Comments on: Tomorrow’s Data

By: jeremy

jeremy — Wed, 04 Nov 2009 00:22:12 +0000

@dinesh: I hear ya. I think we're going to see more and more of these sorts of conflicts. The data by itself has value. The processes themselves (as processes) that manipulate that data has value. And the product of the processes has even more value. In that tangled mess of data and process, who owns what? I wrote about this a little a few months ago: "Data Liberation and Ownership".

By: jeremy

jeremy — Tue, 03 Nov 2009 20:14:13 +0000

True. The more information that is contained within a document, the more tasks you can overlay open a collection of such documents. But again, when considering the overall picture of "tomorrow's data", that is but one way to do it. We shouldn't limit ourselves to thinking just that one way. And I understand the desire to work on heterogeneous media (I argued many years ago that modern collections need to be aware of music media on a web page, see here. But again, that's just one path to relevance. There are all sorts of IR and information seeking techniques that still need to be developed, which techniques can be researched independently of the data type. Think interactivity. Imho, the more relevant, bigger nut to crack is how to make an effective interactive IR system, rather than a non-interactive query-response system like we currently have. It is more interesting, I think, to have a really good interactive system, developed only on top of old newspaper articles, than a blog search engine that simply returns a static ranked list of blog posts. But that's just my personal feeling/interest.

By: Jeff Dalton

Jeff Dalton — Tue, 03 Nov 2009 18:46:27 +0000

Agreed on the collection definition. Also agreed that can use news data, but the task, judgments, etc… shoudl be new and novel.

For example, one key issue is that most of these collections don’t address temporal aspects. They are static. I could see more interesting tasks on tracking and recommendation in dynamic news collections.

To be relevant I also think a modern collection would include heterogeneous media: blogs, twitter updates, newswire content, user-generated content on Flickr and Youtube, and broadcast media.

By: Search geek weekly news update; Google social search leads the way | Search Engine Journal

Tue, 03 Nov 2009 15:36:07 +0000

[…] Tomorrow’s Data – IR Gupf […]

By: dinesh vadhia

dinesh vadhia — Tue, 03 Nov 2009 13:39:16 +0000

@jeremy
Really pleased you’ve picked up on Jeff’s note which as you say is a very compelling thought. It’s been bouncing around in my head for a week or so. I don’t have much to add except this which is both sort of related and the funniest thing ever (or not!).

I’m constantly looking for interesting and quality publicly available data to build demos to showcase our technology. I heard about a really cool data set from a vendor (who shall definitely remain unnamed) who makes the data available for free under license to Universities, so that eliminated us. Anyway, the license stipulated that any technology developed with the data the vendor had the right to license the technology.

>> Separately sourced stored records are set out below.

-- ==== Sys2Proof/Machine/SyncRows.lean ====
section
/-! DEFINITION. The meanings of the commands EVT_SET to PATROL_SCRUB, in the order of the opcode table: one definition per row over the shared operations. -/

namespace Sys2Proof.Machine

/-- EVT_SET (R139): Sets an event flag at the synchronisation home. -/
def execEvtSet (x : Exr) (e : Enc) (s : State) : Host.Outcome State Fault Refusal := s.on fun c => c.either x (dEvt 0) e (evtSetBody false e) (some (ievtSet false e))

/-- EVT_CLR (R139): Clears an event flag. -/
def execEvtClr (x : Exr) (e : Enc) (s : State) : Host.Outcome State Fault Refusal := s.on fun c => c.either x (dEvt 2) e (evtSetBody true e) (some (ievtSet true e))

/-- EVT_WAIT (R139): Blocks until an event flag reads 1. -/
def execEvtWait (x : Exr) (e : Enc) (s : State) : Host.Outcome State Fault Refusal := s.on fun c => c.either x (dEvt 1) e (evtWaitBody e) (some (ievtWait e))

/-- EVT_POST (R139): Writes a USER event record. -/
def execEvtPost (x : Exr) (e : Enc) (s : State) : Host.Outcome State Fault Refusal := s.on fun c => c.either x (dEvt 3) e (evtPostBody e) (some (ievtPost e))

/-- EVT_WAKE (R140): The contexts waiting on a flag that has been set resume. -/
def execEvtWake (p : Fin 32) (f : Fin 256) (s : State) : Host.Outcome State Fault Refusal := s.on fun c => c.evtWake p.val f.val

/-- BAR_ARRIVE (R141): Arrives at a barrier, advancing GEN when ARRIVED reaches COUNT. -/
def execBarArrive (x : Exr) (e : Enc) (s : State) : Host.Outcome State Fault Refusal := s.on fun c => c.either x (dBar 0) e (barArriveBody e) none

/-- BAR_WAIT (R141): Blocks until GEN differs from the given value. -/
def execBarWait (x : Exr) (e : Enc) (s : State) : Host.Outcome State Fault Refusal := s.on fun c => c.either x (dBar 1) e (barWaitBody e) none

/-- BAR_WAIT_RESUME (R141): Waiting contexts resume after GEN advances. -/
def execBarWaitResume (p : Fin 32) (b : Fin 32) (s : State) : Host.Outcome State Fault Refusal := s.on fun c => c.barResume p.val b.val

/-- FENCE (R121): Completes every earlier access of the context. -/
def execFence (x : Exr) (e : Enc) (s : State) : Host.Outcome State Fault Refusal := s.on fun c => c.either x (dFence) e (fenceBody) (some fun _ => pure ())

/-- WAITT (R142): Blocks until the local DEVTIME reaches S[A]. -/
def execWaitt (x : Exr) (e : Enc) (s : State) : Host.Outcome State Fault Refusal := s.on fun c => c.either x (dWaitt) e (waittBody e) (some (iwaitt e))

/-- WAITT_RESUME (R142): DEVTIME reaches the target and the waiting context resumes. -/
def execWaittResume (w : Waiter) (t : Nat) (s : State) : Host.Outcome State Fault Refusal := s.on fun c => c.timeFor w t

/-- LAND_WAIT (R145): Waits for the landing start of the next frame, or completes at once. -/
def execLandWait (x : Exr) (e : Enc) (s : State) : Host.Outcome State Fault Refusal := s.on fun c => c.either x (dLand 0) e (landWaitBody e) none

/-- LAND_SIGNAL (R146): Declares the context's work for its frame done. -/
def execLandSignal (x : Exr) (e : Enc) (s : State) : Host.Outcome State Fault Refusal := s.on fun c => c.either x (dLand 1) e (landSignalBody) none

/-- HALL_EVTS_WRITE (R122): A host write to HALL_EVTS acts as EVT.SET on each 1 bit. -/
def execHallEvtsWrite (site : Fin 72) (p : Fin 32) (k : Fin 4) (v : W64) (s : State) : Host.Outcome State Fault Refusal := s.on fun c => c.hallEvtWrite site.val p.val k.val v.toNat false

/-- HALL_EVTC_WRITE (R122): A host write to HALL_EVTC acts as EVT.CLR on each 1 bit. -/
def execHallEvtcWrite (site : Fin 72) (p : Fin 32) (k : Fin 4) (v : W64) (s : State) : Host.Outcome State Fault Refusal := s.on fun c => c.hallEvtWrite site.val p.val k.val v.toNat true

/-- SCENE_STAGE (R219): A write with V = 1 to HALL_SCNSk stages a header for the next landing. -/
def execSceneStage (site : Fin 72) (p : Fin 32) (slot : Fin 8) (v : W64) (s : State) : Host.Outcome State Fault Refusal := s.on fun c => c.sceneWrite site.val p.val slot.val (setBits v.toNat 0 0 1)

/-- SCENE_WITHDRAW (R219): A write with V = 0 withdraws the staged header. -/
def execSceneWithdraw (site : Fin 72) (p : Fin 32) (slot : Fin 8) (v : W64) (s : State) : Host.Outcome State Fault Refusal := s.on fun c => c.sceneWrite site.val p.val slot.val (setBits v.toNat 0 0 0)

/-- SCENE_RETIRED (R203): BUSY of a retiring header reaches 0: RET clears and SCENE_RETIRED is written. -/
def execSceneRetired (p : Fin 32) (slot : Fin 8) (s : State) : Host.Outcome State Fault Refusal := s.on fun c => c.sceneRetired p.val slot.val

/-- STB_KVPT_WRITE (R196): Registers or deregisters a page table after checking its header. -/
def execStbKvptWrite (r : StbRef) (v : W64) (s : State) : Host.Outcome State Fault Refusal := s.on fun c => c.kvptWrite (stbKey r) v.toNat

/-- CORRECTED_WORD_WRITEBACK (R162): The corrected word is written back in the next free bank cycle. -/
def execCorrectedWordWriteback (w : Nat) (s : State) : Host.Outcome State Fault Refusal := s.on fun c => c.writeBack w

/-- PATROL_SCRUB (R164): The patrol scrubber reads and corrects words during idle bank cycles. -/
def execPatrolScrub (who : Fin 78) (upset : BitVec 288) (s : State) : Host.Outcome State Fault Refusal := s.on fun c => c.patrolScrub who.val upset.toNat

end Sys2Proof.Machine
end

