/-- Read operand C when CE = 1. -/
def readC (k : Nat) (e : Enc) (od : Desc) : Ex (Option COp) := do
  if !e.ce then pure none
  else
    let c ← descAt k e.c
    let vs := (← readF32 k c).toArray
    let one := c.dims == [od.len, 1] && c.dims != od.dims
    let v := fun i => vs.getD i FV.zero
    pure (some { mode := e.cmode, at0 := fun r n => if one || e.cmode != 0 then v n else v (r * od.len + n), at1 := fun n => v (od.len + n) })

/-! ## Operand pairs and accumulation (R84-R87) -/

/-- Integer format codes. -/
def isInt (f : Nat) : Bool := within 1 3 f

/-- A dense pair that MATMUL and CONV2D accept (R86). -/
def pairOk (a b : Nat) : Bool :=
  (isInt a && isInt b) || (within 4 8 a && within 4 8 b) || (a == b && within 9 11 a) || (a == 0x10 && b == 0x10) || (within 0x11 0x15 a && within 0x11 0x15 b)

/-- Reduction indices of one step (R84). -/
def stepLen (a b : Nat) : Nat :=
  if isMX a then 32 else if isInt a then (if a = 3 ∨ b = 3 then 1 else 4) else if a ≤ 8 then 4 else 1

/-- A pair that the sparse forms accept (R88). -/
def sparseOk (a b : Nat) : Bool := (within 1 2 a && within 1 2 b) || ((a == 4 || a == 7 || a == 8) && (b == 4 || b == 7 || b == 8))

/-- Exact sum of a step's products: NaN, infinity or a number by R85. -/
def stepSum (ps : List FV) : FV := match ps with
  | [] => FV.zero
  | p :: ps => ps.foldl FV.add p

/-- A step sum as a floating accumulator takes it: exact, but an infinity where it lies beyond the FP32 range (R85). -/
def stepF32 (s : FV) : FV := if (r32 s).finite then s else r32 s

/-- An accumulator: the 32-bit word and whether a saturation occurred. -/
abbrev AccW := Nat × Bool

/-- One accumulation step (R84). -/
def accStep (int : Bool) (a : AccW) (s : FV) : AccW :=
  if int then
    let cur := sgn 32 a.1
    let add : Int := match s with
      | .fin n m e => if n then -((m * 2 ^ e.toNat : Nat) : Int) else ((m * 2 ^ e.toNat : Nat) : Int)
      | _ => 0
    let r := sat32 (cur + add)
    (toBits 32 r, a.2 || decide (r ≠ cur + add))
  else (rne32 ((f32 a.1).add (stepF32 s)), a.2)

/-- The whole reduction of one output element: `prods k` gives the products at index k (R84). -/
def accumulate (int : Bool) (step K : Nat) (prods : Nat → List FV) (init : Nat) : AccW :=
  (List.range (ceilDiv K step)).foldl (fun a t =>
    accStep int a (stepSum (((List.range step).map fun i => if step * t + i < K then prods (step * t + i) else [FV.zero]).flatten))) (init, false)

/-- The accumulator word as FP32 (R74). -/
def accF32 (int : Bool) (w : Nat) : FV := if int then r32 (FV.ofInt (sgn 32 w)) else f32 w

/-! ## Accumulator tiles -/

/-- Key of element (row, column) of tile `t` on stall `q` (R34). -/
def accKey (t q row col : Nat) : Nat := ((t * 4 + q) * 32 + row) * 32 + col

/-- The pass shift σ of the pass that runs: 1 in a shadow pass, 2 in an arbiter pass (R39). -/
def Ctx.shift (x : Ctx) : Nat := match x.chk with
  | some b => if b.state = 2 then 1 else if b.state = 5 then 2 else 0
  | none => 0

/-- Tile, stall and element of output row `i` of unit `u`, column `n`, in a pass of shift `sh` (R82). -/
def tileKey (sh acc wc u i n : Nat) : Nat := accKey (acc + u / 4 * wc + n / 32) ((u + sh) % 4) i (n % 32)

/-- The context's tile count n (R34). -/
def Chip.tileCount (c : Chip) (k : Nat) : Nat := ((c.desc? (c.ctx k)).map CtxDesc.nacc).getD 0

/-- Rows M of one batch item, and batch items, of an output: a convolution's output of rank 4 is one matrix of all its positions (R78,
    R91). -/
def Desc.mats (d : Desc) : Nat × Nat := if d.rank = 4 then (d.rows, 1) else (d.dim 1, d.rows / d.dim 1)

/-- Tiles from ACC upwards that an M×N output takes (R82). -/
def Desc.tiles (d : Desc) : Nat := ceilDiv (d.mats.2 * ceilDiv d.mats.1 32) 4 * ceilDiv d.len 32

/-- Those tiles are below the context's tile count (R59, R82). -/
def Chip.accFits (c : Chip) (k : Nat) (e : Enc) (d : Desc) : Bool := decide (e.acc + d.tiles ≤ c.tileCount k)

/-- Negate a word: as INT32 (`int`), or by its FP32 sign. -/
def negWord (int : Bool) (w : W32) : W32 := if int then 0 - w else w ^^^ 0x80000000#32

/-- A tile word as an instruction reads it: the negation of a shadow or arbiter pass is removed (R102). -/
def Ctx.accAt (x : Ctx) (key : Nat) : W32 := match x.accNeg.look key with
  | some int => negWord int (x.accRaw key)
  | none => x.accRaw key

/-- Write tile words, each with the type of its negation where it has one: in a shadow or arbiter pass the tile holds the negated word
    (R102). -/
def Ctx.setAcc (x : Ctx) (int : Option Bool) (ws : List (Nat × W32)) : Ctx :=
  match int.filter fun _ => x.shift != 0 with
  | some t => { x with acc := x.acc.setAll (ws.map fun q => (q.1, negWord t q.2)), accNeg := x.accNeg.setAll (ws.map fun q => (q.1, t)) }
  | none => { x with acc := x.acc.setAll ws, accNeg := x.accNeg.filter fun q => !(ws.map Prod.fst).contains q.1 }

/-- Both working tiles at zero (R80). -/
def Ctx.zeroTiles (x : Ctx) (acc : Nat) : Ctx :=
  { x with acc := x.acc.filter (fun q => !(q.1 / 4096 == acc || q.1 / 4096 == acc + 1)), accNeg := x.accNeg.filter (fun q => !(q.1 / 4096 == acc || q.1 / 4096 == acc + 1)), lost := x.lost.filter fun t => !(t.1 == acc || t.1 == acc + 1) }

/-! ## The shape of a product -/

/-- A product as the array computes it: rows (m, by batch item), columns, reduction length, and the products of an
    output element at an index. -/
structure MacProd where
  m     : Nat
  n     : Nat
  kk    : Nat
  batch : Nat
  int   : Bool
  step  : Nat
  prods : Nat → Nat → Nat → List FV

/-- Work unit of linear output row `r` (R78, R79): for a MATMUL each batch item starts a unit. -/
def MacProd.unit (p : MacProd) (r : Nat) : Nat := r / p.m * ceilDiv p.m 32 + r % p.m / 32

/-- Row of the unit. -/
def MacProd.urow (p : MacProd) (r : Nat) : Nat := r % p.m % 32

/-- The products that MATMUL and CONV form. -/
inductive MacOp where
  | mm | mmSp | conv | convSp | dw
deriving DecidableEq, Repr

/-- B is compressed (R88). -/
def MacOp.sparse : MacOp → Bool
  | .mmSp | .convSp => true
  | _ => false

/-- Expanded sparse B at index `kk` of column `n`: the stored values that meet A there (R89, R90). -/
def sparseAt (b mtd : Nat → Nat → Nat) (fmt kk n : Nat) : List FV :=
  let g := kk / 4
  let nib := mtd g n
  let hit := (if nib % 4 = kk % 4 then [decElem fmt (b (2 * g) n)] else []) ++ (if nib / 4 = kk % 4 then [decElem fmt (b (2 * g + 1) n)] else [])
  if hit.isEmpty then [FV.zero] else hit

/-- Groups of four that a compressed operand covers: its K / 2 stored rows, two to a group (R89). -/
def Desc.groups (b : Desc) : Nat := (if b.rank = 4 then b.rows else b.dim 1) / 2

/-- Metadata nibbles of a compressed operand, by group and column (R89). -/
def readMeta (k : Nat) (b : Desc) : Ex (Nat → Nat → Nat) := do
  let base := alignUp b.elemEnd 4096
  let stride := alignUp (ceilDiv b.len 2) 32
  let rows ← (List.range b.groups).mapM fun g => rdPol k (b.pol == 0) (base + g * stride) (ceilDiv b.len 2)
  let arr := rows.toArray
  return fun g c => ((arr.getD g []).getD (c / 2) 0).toNat / 16 ^ (c % 2) % 16

/-- Base and bytes of the metadata's footprint (R76, R89). -/
def metaSpan (b : Desc) : Nat × Nat := (alignUp b.elemEnd 4096, b.groups * alignUp (ceilDiv b.len 2) 32)
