/-- Opening and closing check blocks of a context. In UNCHECKED mode CHKB opens a block with its start image and the frame, and CHKE
    ends it, with a landing move that is owed. In CHECKED mode CHKB takes the next sequence number and the rotation 1 + B mod 31 and
    empties V and ACC, or waits while a heartbeat is due or runs; CHKE of the primary pass finishes it and starts the shadow pass at the
    block's first instruction; CHKE of the shadow pass starts to commit where the signatures are equal, and otherwise counts a mismatch
    and waits for the arbiter. -/
def Obligations.CheckBlocks : Prop :=
  ∀ (s : State) (r : CtxRef) (e : Enc) (c c1 : Chip) (b b2 : Block),
    let k := slotKey r
    let x := c.ctx k
    let g := c.eng (k / 2)
    let id := fld e.body 15 0
    let opened := fun (chk : Bool) (b k' : Nat) => ({ cbid := id, checked := chk, b := b, k := k', chkbIa := x.ia - 8, start := x.img, scenes := c.sceneCapture x.part, limits := c.limitCapture (k / 8), frame := c.time.frame } : Block)
    let pages := ((c.desc? x).map CtxDesc.pendPages).getD 0
    let put := fun (f : Ctx → Ctx) (c : Chip) => s.withChip (c.updCtx k f)
    (Runs s.toChip r dChkb e c → x.blk = none → c.checkedMode (k / 2) = false →
      exec (.chkb (.ctx r) e) s = .next (put (fun y => { y with blk := some (opened false 0 0), wait := .none }) c)) ∧
    (Runs s.toChip r dChkb e c → x.blk = none → c.checkedMode (k / 2) = true → 0 < pages → g.hb ≠ 1 → g.hb ≠ 2 →
      exec (.chkb (.ctx r) e) s = .next (put (fun y => { y with blk := some (opened true g.seq (1 + g.seq % 31)), v := [], acc := [], lost := [], wait := .none })
        (c.updEng (k / 2) fun q => { q with seq := (g.seq + 1) % 2 ^ 64 }))) ∧
    (Runs s.toChip r dChkb e c → x.blk = none → c.checkedMode (k / 2) = true → 0 < pages → (g.hb = 1 ∨ g.hb = 2) →
      exec (.chkb (.ctx r) e) s = .next (put (fun y => { y with wait := .chkb id }) c)) ∧
    (Runs s.toChip r dChke e c → x.blk = some b → b.checked = false →
      exec (.chke (.ctx r) e) s = .next (s.withChip ((c.updCtx k fun y => { y with blk := none }).applyMove k))) ∧
    (Runs s.toChip r dChke e c → x.blk = some b → b.checked = true → finishPass k c = .ok ((), c1) → b.state = 1 →
      exec (.chke (.ctx r) e) s = .next (put (fun y => { y with blk := y.blk.map fun b => { b with state := 2, nextIa := x.ia, recPos := 0, resBlks := [] } })
        (c1.updCtx k fun y => { y.load b.start with ia := b.chkbIa + 8 }))) ∧
    (Runs s.toChip r dChke e c → x.blk = some b → b.checked = true → finishPass k c = .ok ((), c1) → b.state = 2 → (c1.ctx k).blk = some b2 → b2.prim.sig = b2.shad.sig →
      exec (.chke (.ctx r) e) s = .next (put (fun y => { y with blk := y.blk.map fun b => { b with state := 6, set := 0 } }) c1)) ∧
    (Runs s.toChip r dChke e c → x.blk = some b → b.checked = true → finishPass k c = .ok ((), c1) → b.state = 2 → (c1.ctx k).blk = some b2 → b2.prim.sig ≠ b2.shad.sig →
      exec (.chke (.ctx r) e) s = .next (s.withChip ((c1.updCtx k fun y => { y with blk := y.blk.map fun b => { b with state := 4 } }).bump (stbK (k / 2) 0xC8))))

/-- Level feedback. With FBEN a base die sends its level; a requester takes the next message, counts the run of messages at most 4
    µs apart, and with a level below 7 resends its refused requests; 4 µs without one, or FBEN = 0, sets TDM for the stack and writes
    REG_FB_LOST; 8 messages in a row clear it and write REG_FB_RESTORED. The DEVTIME at which a command acts comes with it (the model's
    choice, log 51). -/
def Obligations.LevelFeedback : Prop :=
  ∀ (s : State) (o : RqOwner) (m : Fin 6) (t : Nat),
    let c := s.at t
    let die := rqDie o
    let b := c.baseQ m.val
    let q := c.rqo die
    let run := if q.at'.get m.val 0 + 4000 < t then 1 else q.run.get m.val 0 + 1
    let heard := c.updRqo die fun q => { q with level := q.level.set m.val b.lvl, at' := q.at'.set m.val t, seen := q.seen.set m.val b.msgs, run := q.run.set m.val run, cur := q.cur ||| 2 ^ m.val }
    let mine := fun (r : Req) => r.owner == die && r.stack == m.val
    let q0 := s.rqo die
    (c.fben m.val = true → exec (.levelMessageSend m t) s = .next (s.withChip (c.updBase m.val fun b => { b with msgs := b.msgs + 1, lvl := c.levelOf m.val }))) ∧
    (c.fben m.val = false → exec (.levelMessageSend m t) s = .next (s.withChip c)) ∧
    (b.msgs ≠ q.seen.get m.val 0 → 7 ≤ b.lvl → exec (.levelMessageReceive o m t) s = .next (s.withChip heard)) ∧
    (b.msgs ≠ q.seen.get m.val 0 → b.lvl < 7 → exec (.levelMessageReceive o m t) s = .next (s.withChip
      { heard with rq := { heard.rq with flying := heard.rq.flying ++ heard.rq.refused.filter mine, refused := heard.rq.refused.filter fun r => !mine r } })) ∧
    (bit q.tdm m.val = false → (q.at'.get m.val 0 + 4000 ≤ t ∨ c.fben m.val = false) → exec (.regFbLost o m t) s = .next (s.withChip
      (((c.updRqo die fun q => { q with tdm := q.tdm + 2 ^ m.val, cur := q.cur - (q.cur &&& 2 ^ m.val), run := q.run.set m.val 0 }).bump (rqK die 0x88)).post .REG_FB_LOST (rqUnit die) none m.val))) ∧
    (bit q0.tdm m.val = true → 8 ≤ q0.run.get m.val 0 → exec (.regFbRestored o m) s = .next (s.withChip
      (((s.updRqo die fun q => { q with tdm := q.tdm - 2 ^ m.val }).bump (rqK die 0x88)).post .REG_FB_RESTORED (rqUnit die) none m.val)))

/-- The lock and the staged set of a controller. A free lock is claimed by a master that reaches the controller and names itself;
    any other claim is counted. The owner releases it, with the set; a DCU or an island may release its own controller's. Outside ARMED
    the owner's write of a WS register sets the staged value and makes the set STAGED with no result; any other such write, or one with
    a reserved encoding, is counted. The owner drops a set that is not ARMED. -/
def Obligations.StagedSets : Prop :=
  ∀ (s : State) (x : Ctl) (m : Master) (owner : BitVec 5) (a : BitVec 48) (v : W64) (k : RegKey) (row : RegRow),
    let g := s.ctl x
    let bad := s.withChip (s.bump (ctlErr x))
    (g.owner = none → owner.toNat = reqCode m → reaches m x = true →
      exec (.cfgLockClaim x m owner) s = .next (s.withChip (s.updCtl x fun g => { g with owner := some owner.toNat }))) ∧
    ((g.owner ≠ none ∨ owner.toNat ≠ reqCode m ∨ reaches m x = false) → exec (.cfgLockClaim x m owner) s = .next bad) ∧
    (s.ownsSet m x = true → exec (.cfgLockRelease x m) s = .next (s.withChip (s.cfgFree x))) ∧
    (s.ownsSet m x = false → (m ≠ .dcu ∨ x ≠ .dcu) → (∀ i, m ≠ .isl i ∨ x ≠ .isl i) → exec (.cfgLockRelease x m) s = .next bad) ∧
    (s.regAt m a.toNat = some k → s.unmirror k = k → k.whole = k → regBad k 8 = false → regRow k = some row → row.acc = .ws → bar0Only m a.toNat = none → m = .dcu → s.target a.toNat = .reg k →
      s.regGone k = false → (∀ i, k.blk ≠ .isl i) →
      (s.ownsSet m .dcu = true → (s.ctl .dcu).state ≠ 5 → row.ok v.toNat = true → exec (.wsRegisterWrite m a true v) s = .next (s.withChip (s.updCtl .dcu fun g =>
        { g with staged := g.staged.set k (Nat.land v.toNat row.mask), lost := g.lost.filter (· ≠ k), state := 1, rule := 0, nfail := 0, unit := 0 }))) ∧
      ((s.ownsSet m .dcu = false ∨ (s.ctl .dcu).state = 5) → exec (.wsRegisterWrite m a true v) s = .next (s.withChip (s.bump (ctlErr .dcu)))) ∧
      (s.ownsSet m .dcu = true → (s.ctl .dcu).state ≠ 5 → row.ok v.toNat = false → exec (.wsRegisterWrite m a true v) s = .next (s.withChip (s.countErr k)))) ∧
    (s.ownsSet m x = true → g.state ≠ 5 → exec (.cfgDiscard x m) s = .next (s.withChip (s.updCtl x CfgSt.drop))) ∧
    ((s.ownsSet m x = false ∨ g.state = 5) → exec (.cfgDiscard x m) s = .next bad)

/-- Checking and arming. GO by the owner starts a check, whose result makes the set PASSED, or FAILED with the first failing rule,
    their number and the unit. A PASSED set arms for a tick between 200 µs and 60 s ahead (LAST 4 otherwise), or for a landing. Each
    unit's acknowledgement is noted once. Applying. At t − 20 µs the rules are judged again; at t − 10 µs the commit is sent where they
    hold and, for the DCU, every prepared unit acknowledged, and otherwise the apply aborts with the rules that fail, or with rule 0x0A
    for the first unit that is missing; at t a committed set of a tick applies; a unit's prepare message without commit or arming is
    dropped. The DEVTIME at which a command acts comes with it (the model's choice, log 51). -/
def Obligations.ConfigurationSets : Prop :=
  (∀ (s : State) (x : Ctl) (m : Master) (u : CfgUnit),
     let g := s.ctl x
     let bad := s.withChip (s.bump (ctlErr x))
     let upd := fun (f : CfgSt → CfgSt) => s.withChip (s.updCtl x f)
     let now := s.ctlTime x
     let near := now + 200000 ≤ g.tick ∧ g.tick ≤ now + 60000000000
     let d := s.ctl .dcu
     let fails := s.failing x false
     (s.ownsSet m x = true → g.state ≠ 5 → exec (.cfgCheck x m) s = .next (upd fun g => { g with state := 2 })) ∧
     ((s.ownsSet m x = false ∨ g.state = 5) → exec (.cfgCheck x m) s = .next bad) ∧
     (g.state = 2 → exec (.cfgCheckDone x) s = .next (upd fun g =>
       { g with state := if fails.1.isEmpty then 3 else 4, rule := fails.1.headD 0, nfail := min 255 fails.1.length, unit := fails.2 })) ∧
     (s.ownsSet m x = true → g.state = 3 → near → exec (.cfgApplyTick x m) s = .next (upd fun g => g.arm 1 now)) ∧
     (s.ownsSet m x = true → g.state = 3 → ¬ near → exec (.cfgApplyTick x m) s = .next (upd fun g => { g with last := 4 })) ∧
     ((s.ownsSet m x = false ∨ g.state ≠ 3) → exec (.cfgApplyTick x m) s = .next bad) ∧
     (s.ownsSet m x = true → g.state = 3 → exec (.cfgApplyLanding x m) s = .next (upd fun g => g.arm 2 now)) ∧
     ((s.armTick .dcu).isSome = true → unitBlk u ∈ d.prepared → unitBlk u ∉ d.acks → (∀ h, u = .hall h → s.site.state.get h.val 1 ≠ 3) →
       exec (.cfgPrepareAck u) s = .next (s.withChip (s.updCtl .dcu fun g => { g with acks := unitBlk u :: g.acks })))) ∧
  (∀ (s : State) (x : Ctl) (u : CfgUnit) (t a n : Nat) (b : Blk) (more : List Blk) (ns : List Nat),
     let c := s.at t
     let g := c.ctl x
     let now := c.ctlTime x
     let missing := g.prepared.filter fun b => !g.acks.contains b
     let rules := g.again.getD (c.failing x (g.mode == 1))
     let due := c.armTick x = some a ∧ g.sent = false ∧ a ≤ now + 10000
     let d := s.ctl .dcu
     (c.armTick x = some a → a ≤ now + 20000 → g.sent = false →
       exec (.cfgReevaluation x t) s = .next (s.withChip (c.updCtl x fun q => { q with again := some (c.failing x (g.mode == 1)) }))) ∧
     (due → rules.1 = [] → (x = .dcu → missing = []) → exec (.cfgCommitSend x t) s = .next (s.withChip (c.updCtl x fun q => { q with sent := true }))) ∧
     (due → rules.1 = [] → x = .dcu → missing = b :: more → exec (.cfgCommitSend x t) s = .next (s.withChip
       (c.cfgAbort x ([10], ((g.staged.find? fun e => e.1.blk = b).map fun e => keyUnit e.1).getD 0)))) ∧
     (due → rules.1 = n :: ns → exec (.cfgCommitSend x t) s = .next (s.withChip (c.cfgAbort x rules))) ∧
     (c.armTick x = some a → g.sent = true → a ≤ now → (x ≠ .dcu ∨ g.mode ≠ 2) → exec (.cfgTickApply x t) s = .next (s.withChip (c.cfgApply x a))) ∧
     (d.sent = false → d.state ≠ 5 → exec (.prepareDiscard u) s = .next (s.withChip (s.updCtl .dcu fun _ => { d with prepared := d.prepared.filter (· ≠ unitBlk u) }))))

I can understand Netflix mandating rights to the IP from the Netflix Prize winner but this is so absurd that I did fall over backwards!

By: jeremy

jeremy — Mon, 02 Nov 2009 17:51:34 +0000

In reply to Jeff.

Well, I think I would draw a distinction between “collections” and “data”. The collection (AP/WSJ/FBIS/CR/etc.) is only a subset of the overall data, which data also includes (1) the statements of user information need or the task that the user is trying to accomplish, and (2) the judgments of relevance to that information need, and (3) the evaluation criterion/metric that makes quantitative pronouncements of value on retrieval results, utilizing the aforementioned judgments. Those three things, taken together as a bundle, constitute the “data” of yesterday and today’s retrieval experiments.

I have no problem with continuing to use WSJ articles. Oh, don’t get me wrong.. I think we should also look to other collections as well. I just think that old newspaper articles are, by themselves, not the problem. What make the data “yesterday”, imho, is more the other three factors: task, judgment, and evaluation metric.

We should be dreaming up/creating new tasks, doing basic research to explore the possible. Things that users currently are not doing, but that they might want to do in the future. Do we know how much and to what degree users will take up these new tasks? No. Does that matter? No. That’s why it’s basic research, exploring the limits of what is possible.

We just can’t have the attitude of “We won’t build it until they come”. That’s yesterday-oriented.

By: Jeff

Jeff — Mon, 02 Nov 2009 15:29:43 +0000

I’m glad you liked it.

One motivation for writing it was that I was sick of seeing recent work using only AP/WSJ newswire documents. We’ve come so far!

I agree that developing “tomorrow’s data” is a challenging. I think one way to approach the issues is to extrapolate properties and trends. For example one trend I see is the rising importance of real-time social connectedness evidenced by Facebook, Twitter, and cell phone messaging. Another trend is the use of location and geo-tagged data for augmented reality applications. We don’t have any collections or tasks that even attempt to address these. It’s possible to create them, at least on a small to medium-sized scale.